Increasing web server throughput with network interface data caching 通过网络接口数据缓存提高web服务器吞吐量

ASPLOS X

Pub Date : 2002-10-05 DOI: 10.1145/605397.605423

Hyong-youb Kim, Vijay S. Pai, S. Rixner

This paper introduces network interface data caching, a new technique to reduce local interconnect traffic on networking servers by caching frequently-requested content on a programmable network interface. The operating system on the host CPU determines which data to store in the cache and for which packets it should use data from the cache.
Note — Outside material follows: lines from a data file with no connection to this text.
-- ==== Sys2Proof/Laws/Exec.lean ====
section
/-!
SUPPORT. Every command is a run of one effect on the device: it answers a next state and leaves the queue.
-/

namespace Sys2Proof.Machine

/-- An outcome is a run of some effect on the device. -/
def IsRun (o : Host.Outcome State Fault Refusal) (s : State) : Prop := ∃ f : Dev → Dev, o = run f s

theorem isRun_run (f : Dev → Dev) (s : State) : IsRun (run f s) s := ⟨f, rfl⟩
theorem isRun_runLive (f : Dev → Dev) (s : State) : IsRun (runLive f s) s := ⟨_, rfl⟩
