/-!
PROOFS. O35 is refuted: its clause on retirement leaves room for a Check that escalates. A retirement may find its member worn out and raise
FT_MEMBER_WEAR (R372); with all 64 Check entries open the oldest becomes a Double check (R575), and where that one names a media lane the
lane fails and its commands end LINK_LOST (R402). When one of them is the claim on whose end the head wins (R514), the head's records commit
without the peer (R195), and a checkpoint among them takes the records it covers out of the journal.
-/

namespace Sys2Proof.Proofs

open Sys2Proof Sys2Proof.Machine

/-- This head's journal: a record applied long ago, and a checkpoint that covers it, which the peer has not acknowledged. -/
def checkpointWaits : List JRecord :=
  [{ tsn := 1, tempo := 0, nsid := 0, head := 0, body := .releaseDone [], committed := true },
   { tsn := 2, tempo := 0, nsid := 0, head := 0, body := .checkpoint 1 1 }]

/-- The peer is lost and this head claims member 5, on whose lane the FENCE_CAS is outstanding; no pool asks for a majority. Every Check
entry and every Double check entry is open; entry 0, the oldest Check, names lane 5. -/
def claimingDev : Dev :=
  wr (Reg.FLT_CHK_CODE 0) Ev.MDL_LINK_FAIL <| wr (Reg.FLT_CHK_UNIT 0) (unitOf 0xA 5) <| wr (Reg.MDL_LANE_STATE 5) 4 { entriesFullDev with
    lanes12 := [(5, { cmds := [(0, { opcode := 0x05, use := .claim })] })]
    cas.declared := some (0, 1)
    cas.claims := [(5, { st := .pending })]
    md.members := [(0, { adopted := true, nblocks := 8 })]
    md.tsnOwn := 1
    stg.journal := checkpointWaits
    stg.tsnNext := 3 }

theorem claimingDev_ready : (State.mk claimingDev []).ready := by decide +kernel
theorem claimingDev_calm : inTrouble claimingDev = false := by decide +kernel
theorem claimingDev_blockFree : (getBlk 0 2 claimingDev).state = 0 := by decide +kernel
theorem claimingDev_journalQuiet : journalQuiet claimingDev := ⟨fun _ => rfl, by decide +kernel⟩

/-- BLOCK_RETIRE of block 2 of member 0 wears the member out: lane 5 fails, the claim is won, the checkpoint is applied, and two records
stand in the journal where two stood before the retirement's was posted. -/
theorem blockRetire_claimingDev :
    ∃ t, exec (.blockRetire 0 2 0) ⟨claimingDev, []⟩ = .next t ∧ t.dev.stg.journal.length = 2 :=
  ⟨_, rfl, by decide +kernel⟩

/-- Refutes O35: it asks that a retirement leave every earlier record in the journal, with its own behind them, whatever Checks are open. On
`claimingDev` the Check that it raises makes the head win its claim before the command ends, and the checkpoint prunes the journal. No
hypothesis of the clause keeps a Check entry free, as `State.checkRoom` does in the clause on refused erases. -/
theorem not_segmentsLiveAndDie : ¬ Obligations.SegmentsLiveAndDie := by
  unfold Obligations.SegmentsLiveAndDie
  intro h
  obtain ⟨-, -, -, -, -, -, -, -, -, -, hretire⟩ := h ⟨claimingDev, []⟩ claimingDev_ready claimingDev_calm
  obtain ⟨t, hnext, -, hretired⟩ := hretire 0 2 0 rfl (by decide) rfl (by simp [claimingDev_blockFree]) (by simp [claimingDev_blockFree])
  obtain ⟨-, hfirst⟩ := hretired claimingDev_journalQuiet
  obtain ⟨l, hbodies⟩ := hfirst claimingDev_journalQuiet
  obtain ⟨u, hu, hpruned⟩ := blockRetire_claimingDev
  rw [hnext] at hu
  injection hu with htu
  have hlength := congrArg List.length hbodies
  have hbefore : claimingDev.stg.journal.length = 2 := rfl
  simp only [List.length_map, List.length_append, List.length_cons, htu, hpruned, hbefore] at hlength
  omega

end Sys2Proof.Proofs

/-!
PROOFS. O38 is refuted: its clause on answered FENCE_READs says that the command's tag is free when the command ends. A head that has won
its claim without reaching a member claims the member as its lane returns (R514): the fence word that the response brings is claimed at once,
by a FENCE_CAS that takes the lowest free tag (R399), and that is the tag the FENCE_READ has just left.
-/

namespace Sys2Proof.Proofs

open Sys2Proof Sys2Proof.Machine

/-- A FENCE_READ that the module has answered: each head may write. -/
def fenceReadAnswered : LaneCmd := { opcode := 0x04, use := .fenceRead, rsp := some { status := 0, value := 3 } }

/-- This head has won its claim without reaching member 3, whose lane is UP again with credits for 16 commands; the FENCE_READ holds tag 0. -/
def memberBackDev : Dev :=
  wr (Reg.MDL_LANE_STATE 3) 4 { ({} : Dev) with
    lanes12 := [(3, { cmds := [(0, fenceReadAnswered)], cmdCred := ⟨16, 2 ^ 32 - 17⟩ })]
    cas.declared := some (0, 1)
    cas.won := true
    cas.claims := [(3, { st := .unreached })] }

theorem memberBackDev_ready : (State.mk memberBackDev []).ready := by decide +kernel
theorem memberBackDev_outstanding : (getLink 3 memberBackDev).cmds.find? (fun c => c.1 == 0) = some (0, fenceReadAnswered) := by
  decide +kernel
theorem memberBackDev_tagLives : 0 ∉ (getLink 3 memberBackDev).dead := by decide +kernel

/-- MDL_RESPONSE ends the FENCE_READ, and a command holds tag 0 again: the claim's FENCE_CAS. -/
theorem mdlResponse_memberBackDev :
    ∃ t, exec (.mdlResponse 3 0 none) ⟨memberBackDev, []⟩ = .next t ∧ (getLink 3 t.dev).cmds.all (fun c => c.1 != 0) = false :=
  ⟨_, rfl, by decide +kernel⟩

/-- Refutes O38: it asks that no command hold the tag of a FENCE_READ once its response has completed it, whether or not the head owes the
member a claim. On `memberBackDev` the claim goes out on that tag before the command ends. -/
theorem not_modulesExecuteAndAnswer : ¬ Obligations.ModulesExecuteAndAnswer := by
  unfold Obligations.ModulesExecuteAndAnswer
  intro h
  obtain ⟨-, -, hcommand, -⟩ := h ⟨memberBackDev, []⟩ 3 memberBackDev_ready
  obtain ⟨hresponse, -⟩ := hcommand 0 fenceReadAnswered memberBackDev_outstanding
  obtain ⟨huse, -⟩ := hresponse { status := 0, value := 3 } memberBackDev_tagLives rfl
  obtain ⟨-, -, hfenceRead, -⟩ := huse (by decide) none rfl
  obtain ⟨t, hnext, -, hfree, -⟩ := hfenceRead rfl
  obtain ⟨u, hu, hheld⟩ := mdlResponse_memberBackDev
  rw [hnext] at hu
  injection hu with htu
  rw [htu] at hfree
  exact absurd (hfree.symm.trans hheld) (by decide)

end Sys2Proof.Proofs

/-!
PROOFS. O36, what a scrub of a row leaves: reading its columns may retire a block, queue a segment and raise a Check, whose escalation sets
off any reaction. None of these moves the scrub's pass or its rows: one frame lemma for each function that they or a reaction runs, in
the order of the model, so that each rests on those before it.
-/

namespace Sys2Proof.Proofs

open Sys2Proof Sys2Proof.Machine

/-! ### What is kept -/

/-- The pass of the retention scrub, and by segment the row that it reads next (R374). -/
def scrubState (d : Dev) : Nat × Tab Nat := (d.ftl.scrubPass, d.ftl.scrubRow)

/-! The lemmas of this part are tagged `simp ↓`: a nested update is peeled from the outside, before `simp` looks at its arguments. -/

@[simp ↓] theorem scrubState_mk (d : Dev) (regs mem free out intrSent pins flt scr pwr tmp fab engines king l2s taskRings cas todo nv sxc fwu
    seals accels cmpStreams keys fiu front md stg lanes12 outside oimCfg repl cdt) :
    scrubState (Dev.mk regs mem free out intrSent pins flt scr pwr tmp fab engines king l2s taskRings cas todo nv sxc fwu seals accels
      cmpStreams keys fiu front md stg lanes12 d.ftl outside oimCfg repl cdt) = scrubState d := by
  simp only [scrubState]

@[simp ↓] theorem scrubState_mk_ftl (d : Dev) (regs mem free out intrSent pins flt scr pwr tmp fab engines king l2s taskRings cas todo nv sxc
    fwu seals accels cmpStreams keys fiu front md stg lanes12 outside oimCfg repl cdt)
    (gate reloc relocRows gcRow dirty steps armed groups flushSeq ttFrom flush declare rebuild news rate given ckpt gcPools noParity
      sideBlocks closing eraseAgain) :
    scrubState (Dev.mk regs mem free out intrSent pins flt scr pwr tmp fab engines king l2s taskRings cas todo nv sxc fwu seals accels
      cmpStreams keys fiu front md stg lanes12
      (Ftl.mk gate reloc relocRows gcRow dirty steps d.ftl.scrubRow armed groups flushSeq ttFrom flush declare rebuild news rate given ckpt
        gcPools d.ftl.scrubPass noParity sideBlocks closing eraseAgain)
      outside oimCfg repl cdt) = scrubState d := by
  simp only [scrubState]

@[simp ↓] theorem scrubState_ite (p : Prop) {_ : Decidable p} (d e : Dev) :
    scrubState (if p then d else e) = if p then scrubState d else scrubState e :=
  apply_ite scrubState p d e

@[simp ↓] theorem scrubState_ite_snd {α : Type} (p : Prop) {_ : Decidable p} (x y : α × Dev) :
    scrubState (if p then x else y).2 = if p then scrubState x.2 else scrubState y.2 := by
  split <;> rfl

theorem scrubState_of_ite {p : Prop} {_ : Decidable p} {d e g : Dev} (hd : scrubState d = scrubState g) (he : scrubState e = scrubState g) :
    scrubState (if p then d else e) = scrubState g := by
  split <;> assumption

theorem scrubState_snd {α : Type} {p : α × Dev} {a : α} {e : Dev} (h : p = (a, e)) : scrubState e = scrubState p.2 := by rw [h]
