-- ==== Sys2Proof/Word.lean ====
section
/-! DEFINITION. The byte and word types of the lines.
Nothing here carries a rule of the spec; byte order and check values stand in Machine/Operands.lean
and Machine/Crc.lean. -/

namespace Sys2Proof

/-- One byte of a frame (spec 10, R180). -/
abbrev Byte := BitVec 8

/-- A two-byte field or a CRC register (spec 10, R182). -/
abbrev Word := BitVec 16

/-- A three-byte field: an operator code on a line (spec 10, section 10.7, step 5). -/
abbrev Code24 := BitVec 24

end Sys2Proof
end

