/-- Why an entry was freed (01 R26). -/
inductive FreeCause where
  | aged | evicted
  deriving DecidableEq, Repr

/-- Conditions an ATTENTION report names (06 R140). -/
inductive AttentionCondition where
  | registrationLost
  /-- with whether caller digits were given -/
  | incoming (digits : Bool)
  deriving DecidableEq, Repr

/-- The kinds of PORT report (06 R140). -/
inductive PortReportKind where
  | fault (cause : FaultCause)
  | dead (cause : FaultCause)
  | restarted
  | attention (condition : AttentionCondition)
  | sleepUnanswered
  | disabled
  | enabled
  deriving DecidableEq, Repr

/-- The reports with what each carries (10 section 10.5 and the rules it names). -/
inductive Report where
  /-- 11 R200; the revision number is added by the layout -/
  | start (kind : ResetKind) (storeDefaults : Bool) (fitted : PerPort Bool) (rate : LineRate)
  /-- 03 R58, R76 -/
  | started (origin : CampaignOrigin)
  /-- 03 R54; the outcome at the end of a campaign, R82 -/
  | state (state : CampaignState) (phase : Option Phase) (origin : Option CampaignOrigin)
      (number : Option Nat) (route : Option Port) (outcome : Option CampaignOutcome)
  /-- 04 R84; the status and no reason, or CLEARED with its reason -/
  | standby (status : Option StandbyStatus) (entry : TableSlot) (port : Port)
      (reason : Option StandbyReason)
  /-- 03 R75 -/
  | incoming (port : Port) (digits : Option (List Byte)) (answered : Bool)
  /-- 05 R107 -/
  | attempt (record : AttemptRecord) (held : Nat) (truncated : Bool)
  /-- 05 R111 -/
  | summary (summary : Summary)
  /-- 01 R26 -/
  | netAdded (slot : TableSlot) (port : Port) (net : NetworkId)
  | netReturned (slot : TableSlot)
  | netLost (slot : TableSlot)
  | netFreed (slot : TableSlot) (cause : FreeCause)
  | netTableFull (port : Port) (net : NetworkId)
  | netCleared (freed : Nat)
  /-- 06 R140 -/
  | port (kind : PortReportKind) (port : Port) (power : Power) (attention : Attention)
      (restartCount : Nat)
  /-- 09 R172 -/
  | supplyMode (before after : SupplyMode) (last : Option Nat)
  /-- 09 R176 -/
  | supplyHalt (last : Option Nat) (restartLevel : Nat)
  /-- 08 R158 -/
  | periodEnd (count period : Nat) (inForce : PerPort Nat) (records : PerPort MatchRecord)
  /-- 03 R56 -/
  | press (count : Nat) (state : CampaignState) (active : Bool)
  deriving DecidableEq, Repr

/-- What STATUS shows of one port (10 R188). -/
structure PortView where
  fitted : Bool
  power : Power
  attachment : Attachment
  call : CallState
  attention : Attention
  restartCount : Nat
  deriving DecidableEq, Repr
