-- ==== Sys2Proof/Syntax.lean ====
section
/-! DEFINITION. The commands: one constructor of `Instr` for each row of spec/opcode_table.json, and the
types of their operands. Operands of the host line and the module lines are the bytes of the layouts of
10 section 10.7, unchecked. -/

namespace Sys2Proof

/-- One network group of a SCAN_RESULT as its six bytes give it (07 R143, R144). -/
structure NetworkGroup where
  operator : Code24
  cls : Byte
  level : Byte
  quality : Byte
  deriving DecidableEq, Repr

/-- SET_TUNING's seven values, each of which may be absent (10 R189). -/
structure TuningArgs where
  floor : Option Word
  ringTimeout : Option Byte
  callbackWindow : Option Word
  recoveryLimit : Option Byte
  standbyEnable : Option Byte
  answerInIdle : Option Byte
  entrySlot : Option Byte
  deriving DecidableEq, Repr

/-- SET_SUPPLY's three thresholds, each of which may be absent (09 R169). -/
structure SupplyArgs where
  warn : Option Word
  shed : Option Word
  cutoff : Option Word
  deriving DecidableEq, Repr

/-- SET_SURVEY's three groups, each of which may be absent (08 R159). -/
structure SurveyArgs where
  period : Option Word
  compares : Option (PerPort Word)
  policies : Option (PerPort Byte)
  deriving DecidableEq, Repr

/-- A 5-byte step record (10 section 10.7, Step record). -/
structure StepBytes where
  action : Byte
  more : Byte
  operand : Byte
  filter : Byte
  tries : Byte
  deriving DecidableEq, Repr

/-- A record of SET_PREFERENCES: an operator code and a preference byte, FFh for BAR (01 R15, 10 section
10.7 steps 5 and 7). -/
structure PreferenceBytes where
  operator : Code24
  preference : Byte
  deriving DecidableEq, Repr

/-- The requests of 10 section 10.4 with their fields, as a payload that is long enough gives them. The
forms of a request that carries a selector or an action are apart; an unknown selector or action is no
request of this type (10 R186: see `Machine.parseRequest`). -/
inductive Request where
  | status
  | startCall
  | endCall
  | setTuning (args : TuningArgs)
  | setSupply (args : SupplyArgs)
  | setSurvey (args : SurveyArgs)
  | surveyHold
  | surveyRelease
  | surveyNow (ports : Byte)
  | loadSteps (first : Byte) (records : List StepBytes)
  | loadDestination (number : Byte) (digits : List Byte) (dataFlag : Byte)
  | setPreferences (records : List PreferenceBytes)
  | setBoxRecord (identity location : List Byte)
  | readTableBySlot (first count : Byte)
  | readTableRanked (position count : Byte)
  | readPlanSteps (first count : Byte)
  | readPlanDestination (number : Byte)
  | readPlanBox
  | readLogRecords (position count : Byte)
  | readLogSummary
  | readPending
  | setReports (mask : Byte)
  | portControlDisable (port : Byte)
  | portControlEnable (port : Byte)
  | clearAttention (ports : Byte)
  | clearTable
  | commitConfig
  | reset (force : Byte)
  deriving DecidableEq, Repr

/-- The commands, one constructor for each row of spec/opcode_table.json, in the table's order. -/
inductive Instr where
  | powerOnReset (straps : Straps)
  | pinReset (straps : Straps)
  | callPress
  | tick
  | entryAged (slot : TableSlot)
  | waitExpiry
  | ringTimeout
  | callbackWindowExpiry
  | orderTimeout (port : Port)
  | wakeTimeout (port : Port)
  | sleepTimeout (port : Port)
  | silenceTimeout (port : Port)
  | portRestart (port : Port)
  | policySleep (port : Port)
  | keepWarmWake (port : Port)
  | periodEnd
  | compareMatch (point : Port)
  | conversionStart
  | conversionDone (code : BitVec 12)
  | campaignIdleNotice
  | hostFrameReceived (bytes : List Byte)
  | receiveGap
  | outboundFrameSent
  | moduleFrameError (port : Port) (bytes : List Byte)
  | unknownNotice (port : Port) (type : Byte) (payload : List Byte)
  | wakeDone (port : Port)
  | sleepDone (port : Port)
  | scanResult (port : Port) (networks : List NetworkGroup)
  | attachResult (port : Port) (result cause : Byte)
  | detachDone (port : Port)
  | callProgressAlerting (port : Port)
  | callProgressConnected (port : Port)
  | callEnded (port : Port) (cause moduleCause : Byte)
  | incoming (port : Port) (digits : Option (List Byte))
  | servingLevel (port : Port) (level quality : Byte)
  | dataResult (port : Port) (result : Byte)
  | moduleAlertFault (port : Port)
  | moduleAlertRegistrationLost (port : Port)
  | status
  | startCall
  | endCall
  | setTuning (args : TuningArgs)
  | setSupply (args : SupplyArgs)
  | setSurvey (args : SurveyArgs)
  | surveyHold
  | surveyRelease
  | surveyNow (ports : Byte)
  | loadSteps (first : Byte) (records : List StepBytes)
  | loadDestination (number : Byte) (digits : List Byte) (dataFlag : Byte)
  | setPreferences (records : List PreferenceBytes)
  | setBoxRecord (identity location : List Byte)
  | readTableBySlot (first count : Byte)
  | readTableRanked (position count : Byte)
  | readPlanSteps (first count : Byte)
  | readPlanDestination (number : Byte)
  | readPlanBox
  | readLogRecords (position count : Byte)
  | readLogSummary
  | readPending
  | setReports (mask : Byte)
  | portControlDisable (port : Byte)
  | portControlEnable (port : Byte)
  | clearAttention (ports : Byte)
  | clearTable
  | commitConfig
  | commitDone (verified : Bool)
  | reset (force : Byte)
  | unknownRequest (type : Byte) (payload : List Byte)
  | moduleReceiveGap (port : Port)
  | callLineRelease
  deriving DecidableEq, Repr

end Sys2Proof
end

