-- ==== Sys2Proof/Decode.lean ====
section
/-! DEFINITION. Commands that a word spells. The opcode table gives no row any bits: the coordinator's
commands are events of pins, lines and clocks, so no word spells one. -/

namespace Sys2Proof

/-- The command a word of the table's bits spells: none, since the table gives no row bits. -/
def decodeTableWord (_nbits _w : Nat) : Option Instr := none

end Sys2Proof
end

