-- ==== Sys2Proof/Machine/Flags.lean ====
section
/-! DEFINITION. Small sets of flags: holds, class filters, attention sets, report sets, hold sets and their
bits on the lines (10 section 10.7, step 4). -/

namespace Sys2Proof.Machine

/-- One bit of a set's byte. -/
def flagBit (set : Bool) (bit : Nat) : Byte := if set then BitVec.ofNat 8 (2 ^ bit) else 0

/-! ## Class filters (02 section 2.1) -/

/-- The set holds the class. -/
def ClassSet.has (f : ClassSet) : AccessClass → Bool
  | .legacy => f.legacy
  | .wide => f.wide
  | .packet => f.packet

/-- The empty set is taken as all three classes wherever a filter is used (02 R27, 01 R21). -/
def ClassSet.admits (f : ClassSet) (c : AccessClass) : Bool :=
  if f.legacy || f.wide || f.packet then f.has c else true

/-- Class-filter bits; bits 3 to 7 are ignored (10 section 10.7, Step record). -/
def ClassSet.ofByte (b : Byte) : ClassSet := ⟨b.getLsbD 0, b.getLsbD 1, b.getLsbD 2⟩

/-- Class-filter bits. -/
def ClassSet.toByte (f : ClassSet) : Byte := flagBit f.legacy 0 ||| flagBit f.wide 1 ||| flagBit f.packet 2

/-! ## Holds (01 R17) -/

/-- The set holds the kind. -/
def Holds.has (h : Holds) : HoldKind → Bool
  | .attempt => h.attempt
  | .call => h.call
  | .standby => h.standby
  | .callback => h.callback

/-- Put a kind into the set or take it out; either may leave the set as it was (01 R17). -/
def Holds.put (h : Holds) (k : HoldKind) (on : Bool) : Holds :=
  match k with
  | .attempt => { h with attempt := on }
  | .call => { h with call := on }
  | .standby => { h with standby := on }
  | .callback => { h with callback := on }

/-- The set is not empty: the entry is in use (01 section 1.1). -/
def Holds.any (h : Holds) : Bool := h.attempt || h.call || h.standby || h.callback

/-- Hold bits. -/
def Holds.toByte (h : Holds) : Byte :=
  flagBit h.attempt 0 ||| flagBit h.call 1 ||| flagBit h.standby 2 ||| flagBit h.callback 3

/-! ## Attention sets (06 R139) -/

/-- Attention bits. -/
def Attention.toByte (a : Attention) : Byte :=
  flagBit a.moduleFault 0 ||| flagBit a.registrationLost 1 ||| flagBit a.incoming 2
    ||| flagBit a.restarted 3

/-! ## Report classes (10 R190) -/

/-- The set holds the class. -/
def ReportSet.has (r : ReportSet) : ReportClass → Bool
  | .campaign => r.campaign
  | .network => r.network
  | .port => r.port
  | .supply => r.supply
  | .survey => r.survey
  | .press => r.press

/-- The set with the class in it. -/
def ReportSet.insert (r : ReportSet) : ReportClass → ReportSet
  | .campaign => { r with campaign := true }
  | .network => { r with network := true }
  | .port => { r with port := true }
  | .supply => { r with supply := true }
  | .survey => { r with survey := true }
  | .press => { r with press := true }

/-- Class bits (10 section 10.7). -/
def ReportSet.toByte (r : ReportSet) : Byte :=
  flagBit r.campaign 0 ||| flagBit r.network 1 ||| flagBit r.port 2 ||| flagBit r.supply 3
    ||| flagBit r.survey 4 ||| flagBit r.press 5

/-- The mask of a SET_REPORTS; none when bit 6 or 7 names something else (10 R191). -/
def ReportSet.ofByte? (b : Byte) : Option ReportSet :=
  if b.getLsbD 6 || b.getLsbD 7 then none
  else some ⟨b.getLsbD 0, b.getLsbD 1, b.getLsbD 2, b.getLsbD 3, b.getLsbD 4, b.getLsbD 5⟩

/-- The class a report belongs to; START has none (10 section 10.5). -/
def Report.cls : Report → Option ReportClass
  | .start .. => none
  | .started .. | .state .. | .standby .. | .incoming .. | .attempt .. | .summary .. => some .campaign
  | .netAdded .. | .netReturned .. | .netLost .. | .netFreed .. | .netTableFull .. | .netCleared .. =>
    some .network
  | .port .. => some .port
  | .supplyMode .. | .supplyHalt .. => some .supply
  | .periodEnd .. => some .survey
  | .press .. => some .press

/-! ## Powers and modes -/

/-- FAULT, DEAD and DISABLED ports take no order and make their entries ineligible (01 R21, 06 R116). -/
def Power.usable : Power → Bool
  | .disabled | .fault | .dead => false
  | .off | .waking | .on | .sleeping => true

/-- The order of severity of 09. -/
def SupplyMode.severity : SupplyMode → Nat
  | .normal => 0
  | .low => 1
  | .shed => 2
  | .cutoff => 3

/-- The hold set of the Survey Timer is empty (08 R153). -/
def Survey.running (v : Survey) : Bool := !v.holdHost && !v.holdHalt

/-- A campaign is active: its state is not IDLE (03 R53). -/
def Campaign.active (c : Campaign) : Bool := c.state != .idle

end Sys2Proof.Machine
end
To facilitate data reuse across multiple packets and connections, the cache only stores application-level response content (such as HTTP data), with application-level and networking headers generated by the host CPU. Network interface data caching can reduce PCI traffic by up to 57% on a prototype implementation of a uniprocessor web server. This traffic reduction results in up to 31% performance improvement, leading to a peak server throughput of 1571 Mb/s.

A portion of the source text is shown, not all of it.